PR curve for a lower bound, and b upper bound at \(95\%\) confidence interval for ResNet50 model

Fig. 15
figure 15

PR curve for a lower bound, and b upper bound at \(95\%\) confidence interval for EfficientNetB1 model

Fig. 16
figure 16

PR curve for a lower bound, and b upper bound at \(95\%\) confidence interval for DenseNet121 model

The aforementioned tables, given as Tables 6, 7, 8, 9, 10,11, also display the F1 score, also known as the F-measure or F-score. It is a metric that combines precision and recall into a single score, commonly used in classification tasks. The score is calculated as the harmonic mean of precision and recall. Precision is the number of true positive predictions divided by the total number of positive predictions, and recall is the number of true positive predictions divided by the total number of actual positive samples. The F1 score is valuable for evaluating the performance of classification models because it provides a balance between precision and recall and allows for the comparison of models with different precision and recall values.

6 Conclusions and Future Scopes

Pneumonia is a major cause of human fatalities worldwide. According to the Centers for Disease Control and Prevention,Footnote 3 over one million adults in the US are hospitalized due to pneumonia, and around 50, 000 die from the disease each year. India has over 10 million cases of pneumonia each year. Although chest X-rays are the most effective means of diagnosing pneumonia [53], medical imaging has constraints in terms of access to expertise in some areas [54]. Additionally, chest radiographs may also be utilized to diagnose other illnesses.

In addition, even expert radiologists are limited by various human factors [38, 55,56,57,58]. Therefore, the creation of detection systems could greatly benefit humanity. As a result of the difficulty in training these three models on a CPU, this study considers using a TPU. The CXD server has an improved interface that is more efficient and has been developed using a large chest X-ray dataset up until January 2021. This extensive and accurate data is being constantly utilized to enhance our proposed CXD server, ensuring the quality of our work.

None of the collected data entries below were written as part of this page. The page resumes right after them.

-- ==== Sys2Proof/Laws/KeptFaultCollector.lean ====
section
/-! SUPPORT. Every function of Machine/FaultCollector.lean that changes the state keeps `Kept`. -/

set_option linter.unusedSimpArgs false
set_option Elab.async false

namespace Sys2Proof.Machine

theorem kept_histPush {q e s} (h : Kept q s) : Kept q (histPush e s) := by
  simp (maxDischargeDepth := 60) +contextual only [histPush, kept_mk, kept_fold, h]

theorem kept_histDue {q e s} (h : Kept q s) : Kept q (histDue e s) := by
  simp (maxDischargeDepth := 60) +contextual only [histDue, kept_ite, kept_histPush, kept_incF, h]

theorem kept_histPromo {q e s} (h : Kept q s) : Kept q (histPromo e s) := by
  simp (maxDischargeDepth := 60) +contextual only [histPromo, kept_ite, kept_histPush, kept_incF, h]

theorem kept_histComplete {q e s} (h : Kept q s) : Kept q (histComplete e s) := by
  simp (maxDischargeDepth := 60) +contextual only [histComplete, kept_mk, kept_fold, kept_ite, kept_histDue, h]

theorem kept_histWrite {q flips s} (h : Kept q s) : Kept q (histWrite flips s) := by
  unfold histWrite
  (try dsimp only)
  (repeat' split) <;> simp (maxDischargeDepth := 60) +contextual only [kept_mk, kept_fold, kept_ite, kept_ite1, kept_ite2, kept_ite22, kept_foldl, kept_foldl2, kept_foldl1, kept_crcFail, kept_keepRead, kept_keepWrite, kept_wearRing, h, implies_true, and_self]

theorem kept_recordClear {q s} (h : Kept q s) : Kept q (recordClear s) := by
  simp (maxDischargeDepth := 60) +contextual only [recordClear, kept_ite, kept_foldl, kept_histComplete, kept_setReg, h, implies_true]

theorem kept_stickyClear {q n s} (h : Kept q s) : Kept q (stickyClear n s) := by
  simp (maxDischargeDepth := 60) +contextual only [stickyClear, kept_mk, kept_fold, kept_ite, kept_setBitF, h]

theorem kept_recordAck {q s} (h : Kept q s) : Kept q (recordAck s) := by
  simp (maxDischargeDepth := 60) +contextual only [recordAck, kept_ite, kept_setF, h]

theorem kept_forceAll {q base v s} (h : Kept q s) : Kept q (forceAll base v s) := by
  simp (maxDischargeDepth := 60) +contextual only [forceAll, kept_mk, kept_fold, kept_ite, kept_foldl, h, implies_true]

theorem kept_applyFcWrite {q s w} (h : Kept q s) : Kept q (applyFcWrite s w) := by
  simp (maxDischargeDepth := 60) +contextual only [applyFcWrite, kept_ite, kept_foldl, kept_forceAll, kept_plainWrite, kept_recordAck, kept_recordClear, kept_stickyClear, h, implies_true]

theorem kept_applyFcWrites {q s} (h : Kept q s) : Kept q (applyFcWrites s) := by
  simp (maxDischargeDepth := 60) +contextual only [applyFcWrites, kept_mk, kept_fold, kept_foldl, kept_applyFcWrite, h, implies_true]

theorem kept_holdReactions {q src bits s} (h : Kept q s) : Kept q (holdReactions src bits s) := by
  simp (maxDischargeDepth := 60) +contextual only [holdReactions, kept_mk, kept_fold, kept_ite, kept_setF, h]

theorem kept_nmtPend {q n s} (h : Kept q s) : Kept q (nmtPend n s) := by
  simp (maxDischargeDepth := 60) +contextual only [nmtPend, kept_mk, kept_fold, kept_ite, h]

theorem kept_setGap {q g s} (h : Kept q s) : Kept q (setGap g s) := by
  simp (maxDischargeDepth := 60) +contextual only [setGap, kept_mk, kept_fold, h]

theorem kept_irqReact {q src cls n prom forced s} (h : Kept q s) : Kept q (irqReact src cls n prom forced s) := by
  simp (maxDischargeDepth := 60) +contextual only [irqReact, kept_ite, kept_conEvent, kept_ibi, kept_setGap, h]

theorem kept_countEvents {q src n s} (h : Kept q s) : Kept q (countEvents src n s).2 := by
  simp (maxDischargeDepth := 60) +contextual only [countEvents, kept_ite2, kept_addF, kept_incF, kept_setF, h]

theorem kept_performed {q src set prom s} (h : Kept q s) : Kept q (performed src set prom s).2 := by
  simp (maxDischargeDepth := 60) +contextual only [performed, kept_ite2, kept_setF, h]

theorem kept_judge {q c s} (h : Kept q s) : Kept q (judge c s).2.2 := by
  simp (maxDischargeDepth := 60) +contextual only [judge, kept_countEvents, kept_performed, h]

theorem kept_capture {q j s} (h : Kept q s) : Kept q (capture j s) := by
  simp (maxDischargeDepth := 60) +contextual only [capture, kept_histDue, kept_setReg, h]

theorem kept_record {q j s} (h : Kept q s) : Kept q (record j s) := by
  simp (maxDischargeDepth := 60) +contextual only [record, kept_ite, kept_addF, kept_capture, kept_histPromo, kept_setBitF, kept_setF, h]

theorem kept_traceCollection {q j captured s} (h : Kept q s) : Kept q (traceCollection j captured s) := by
  simp (maxDischargeDepth := 60) +contextual only [traceCollection, kept_ite, kept_trace, h]

theorem kept_markSticky {q j s} (h : Kept q s) : Kept q (markSticky j s) := by
  simp (maxDischargeDepth := 60) +contextual only [markSticky, kept_mk, kept_fold, kept_ite, kept_setBitF, h]

theorem kept_react {q j set s} (h : Kept q s) : Kept q (react j set s) := by
  simp (maxDischargeDepth := 60) +contextual only [react, kept_ite, kept_blockReset, kept_holdReactions, kept_irqReact, kept_nmtPend, kept_stewardStopped, h]

theorem kept_wakePolicy {q j s} (h : Kept q s) : Kept q (wakePolicy j s) := by
  simp (maxDischargeDepth := 60) +contextual only [wakePolicy, kept_mk, kept_fold, kept_ite, kept_ite1, kept_ite2, h]

theorem kept_collectOne {q a c} (h : Kept q a.2) : Kept q (collectOne a c).2 := by
  simp (maxDischargeDepth := 60) +contextual only [collectOne, kept_ite, kept_ite1, kept_ite2, kept_judge, kept_markSticky, kept_react, kept_record, kept_traceCollection, kept_wakePolicy, h]

theorem kept_performHeld {q a d} (h : Kept q a.2) : Kept q (performHeld a d).2 := by
  unfold performHeld
  dsimp only
  have h1 : Kept q (if d.2.testBit rxNmt then nmtPend d.1 a.2 else a.2) := kept_ite (kept_nmtPend h) h
  generalize (if d.2.testBit rxNmt = true then nmtPend d.1 a.2 else a.2) = s1 at *
  have h2 : Kept q (if d.2.testBit rxBlk then blockReset d.1 s1 else s1) := kept_ite (kept_blockReset h1) h1
  generalize (if d.2.testBit rxBlk = true then blockReset d.1 s1 else s1) = s2 at *
  split
  · split
    · exact kept_setF h2
    · exact h2
  · exact h2

theorem kept_releaseHeld {q s} (h : Kept q s) : Kept q (releaseHeld s).2 := by
  simp (maxDischargeDepth := 60) +contextual only [releaseHeld, kept_mk, kept_fold, kept_ite2, kept_foldl2, kept_performHeld, h, implies_true]

theorem kept_chipReact {q l s} (h : Kept q s) : Kept q (chipReact l s) := by
  unfold chipReact
  (try dsimp only)
  (repeat' split) <;> simp (maxDischargeDepth := 60) +contextual only [kept_mk, kept_fold, kept_ite, kept_ite1, kept_ite2, kept_ite22, kept_foldl, kept_foldl2, kept_foldl1, kept_faultReset, kept_selfRefresh, h, implies_true, and_self]

theorem kept_collect {q s} (h : Kept q s) : Kept q (collect s) := by
  simp (maxDischargeDepth := 60) +contextual only [collect, kept_mk, kept_fold, kept_foldl2, kept_applyFcWrites, kept_chipReact, kept_collectOne, kept_releaseHeld, h, implies_true]

theorem kept_nmtHandle {q e s} (h : Kept q s) : Kept q (nmtHandle e s) := by
  unfold nmtHandle
  (try dsimp only)
  (repeat' split) <;> simp (maxDischargeDepth := 60) +contextual only [kept_mk, kept_fold, kept_ite, kept_ite1, kept_ite2, kept_ite22, kept_foldl, kept_foldl2, kept_foldl1, kept_raise, h, implies_true, and_self]

theorem keptOut_execFaultCollect {q s} (h : Kept q s) : KeptOut q (execFaultCollect s) := by
  simp (maxDischargeDepth := 60) +contextual only [execFaultCollect, keptOut_next, kept_ite, kept_collect, h]

theorem keptOut_execFcWindowClose {q src s} (h : Kept q s) : KeptOut q (execFcWindowClose src s) := by
  simp (maxDischargeDepth := 60) +contextual only [execFcWindowClose, keptOut_next, kept_ite, kept_setF, h]

theorem keptOut_execNmtHandler {q ends s} (h : Kept q s) : KeptOut q (execNmtHandler ends s) := by
  simp (maxDischargeDepth := 60) +contextual only [execNmtHandler, keptOut_next, kept_nmtHandle, h]

theorem keptOut_execChiprstWindowExpiry {q s} (h : Kept q s) : KeptOut q (execChiprstWindowExpiry s) := by
  simp (maxDischargeDepth := 60) +contextual only [execChiprstWindowExpiry, keptOut_next, kept_ite, kept_setF, h]

theorem keptOut_execHistoryWrite {q flips s} (h : Kept q s) : KeptOut q (execHistoryWrite flips s) := by
  simp (maxDischargeDepth := 60) +contextual only [execHistoryWrite, keptOut_next, kept_histWrite, h]

theorem kept_fcWrite {q a v s} (h : Kept q s) : Kept q (fcWrite a v s) := by
  simp (maxDischargeDepth := 60) +contextual only [fcWrite, kept_ite, kept_writeReg, h]

theorem keptOut_execFcAck {q s} (h : Kept q s) : KeptOut q (execFcAck s) := by
  simp (maxDischargeDepth := 60) +contextual only [execFcAck, keptOut_next, kept_fcWrite, h]

theorem keptOut_execFcClrSticky {q s} (h : Kept q s) : KeptOut q (execFcClrSticky s) := by
  simp (maxDischargeDepth := 60) +contextual only [execFcClrSticky, keptOut_next, kept_fcWrite, h]

theorem keptOut_execFcRecordClear {q s} (h : Kept q s) : KeptOut q (execFcRecordClear s) := by
  simp (maxDischargeDepth := 60) +contextual only [execFcRecordClear, keptOut_next, kept_fcWrite, h]

theorem keptOut_execFcStickyClear {q high value s} (h : Kept q s) : KeptOut q (execFcStickyClear high value s) := by
  simp (maxDischargeDepth := 60) +contextual only [execFcStickyClear, keptOut_next, kept_fcWrite, h]

theorem keptOut_execFcForce {q high value s} (h : Kept q s) : KeptOut q (execFcForce high value s) := by
  simp (maxDischargeDepth := 60) +contextual only [execFcForce, keptOut_next, kept_fcWrite, h]

theorem keptOut_execFcInj {q value s} (h : Kept q s) : KeptOut q (execFcInj value s) := by
  simp (maxDischargeDepth := 60) +contextual only [execFcInj, keptOut_next, kept_fcWrite, h]

end Sys2Proof.Machine
end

The objective of this study was to automate an essential stage of the radiology process by utilizing three convolutional neural networks (CNNs), namely DenseNet121, ResNet50, and EfficientNetB1, to precisely detect 14 types of thoracic pathology diseases from chest radiography images. A total of 112, 120 chest X-ray datasets containing various thoracic pathology diseases were utilized to evaluate the performance of these models based on their ability to predict the likelihood of individual diseases and alert clinicians to potentially abnormal findings. The results indicated that the DenseNet121 model outperformed the other two models in terms of the score values achieved for each class on the dataset. Furthermore, the performance of these models was compared to that of the ChexNet model.

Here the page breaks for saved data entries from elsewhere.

-- ==== Sys2Proof/Laws/KeptIdle.lean ====
section
/-! SUPPORT. Every function of Machine/Idle.lean that changes the state keeps `Kept`. -/

set_option linter.unusedSimpArgs false
set_option Elab.async false

namespace Sys2Proof.Machine

theorem kept_idleTick {q s} (h : Kept q s) : Kept q (idleTick s) := by
  simp (maxDischargeDepth := 60) +contextual only [idleTick, kept_mk, kept_fold, kept_ite, kept_ite1, kept_ite2, kept_discRestart, kept_probesOver, kept_trace, h]

end Sys2Proof.Machine
end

Our future plans involve expanding our CNN training by incorporating extra data and assessing different architectures for diagnosing other thoracic pathology diseases. We are convinced that a computer-aided diagnostic tool of this kind could enhance the effectiveness and precision of diagnosing thoracic pathology diseases, including pandemics like COVID-19 and Swine Flu, significantly. This tool could prove to be especially useful during a pandemic when the demand for prevention and treatment often surpasses the available resources.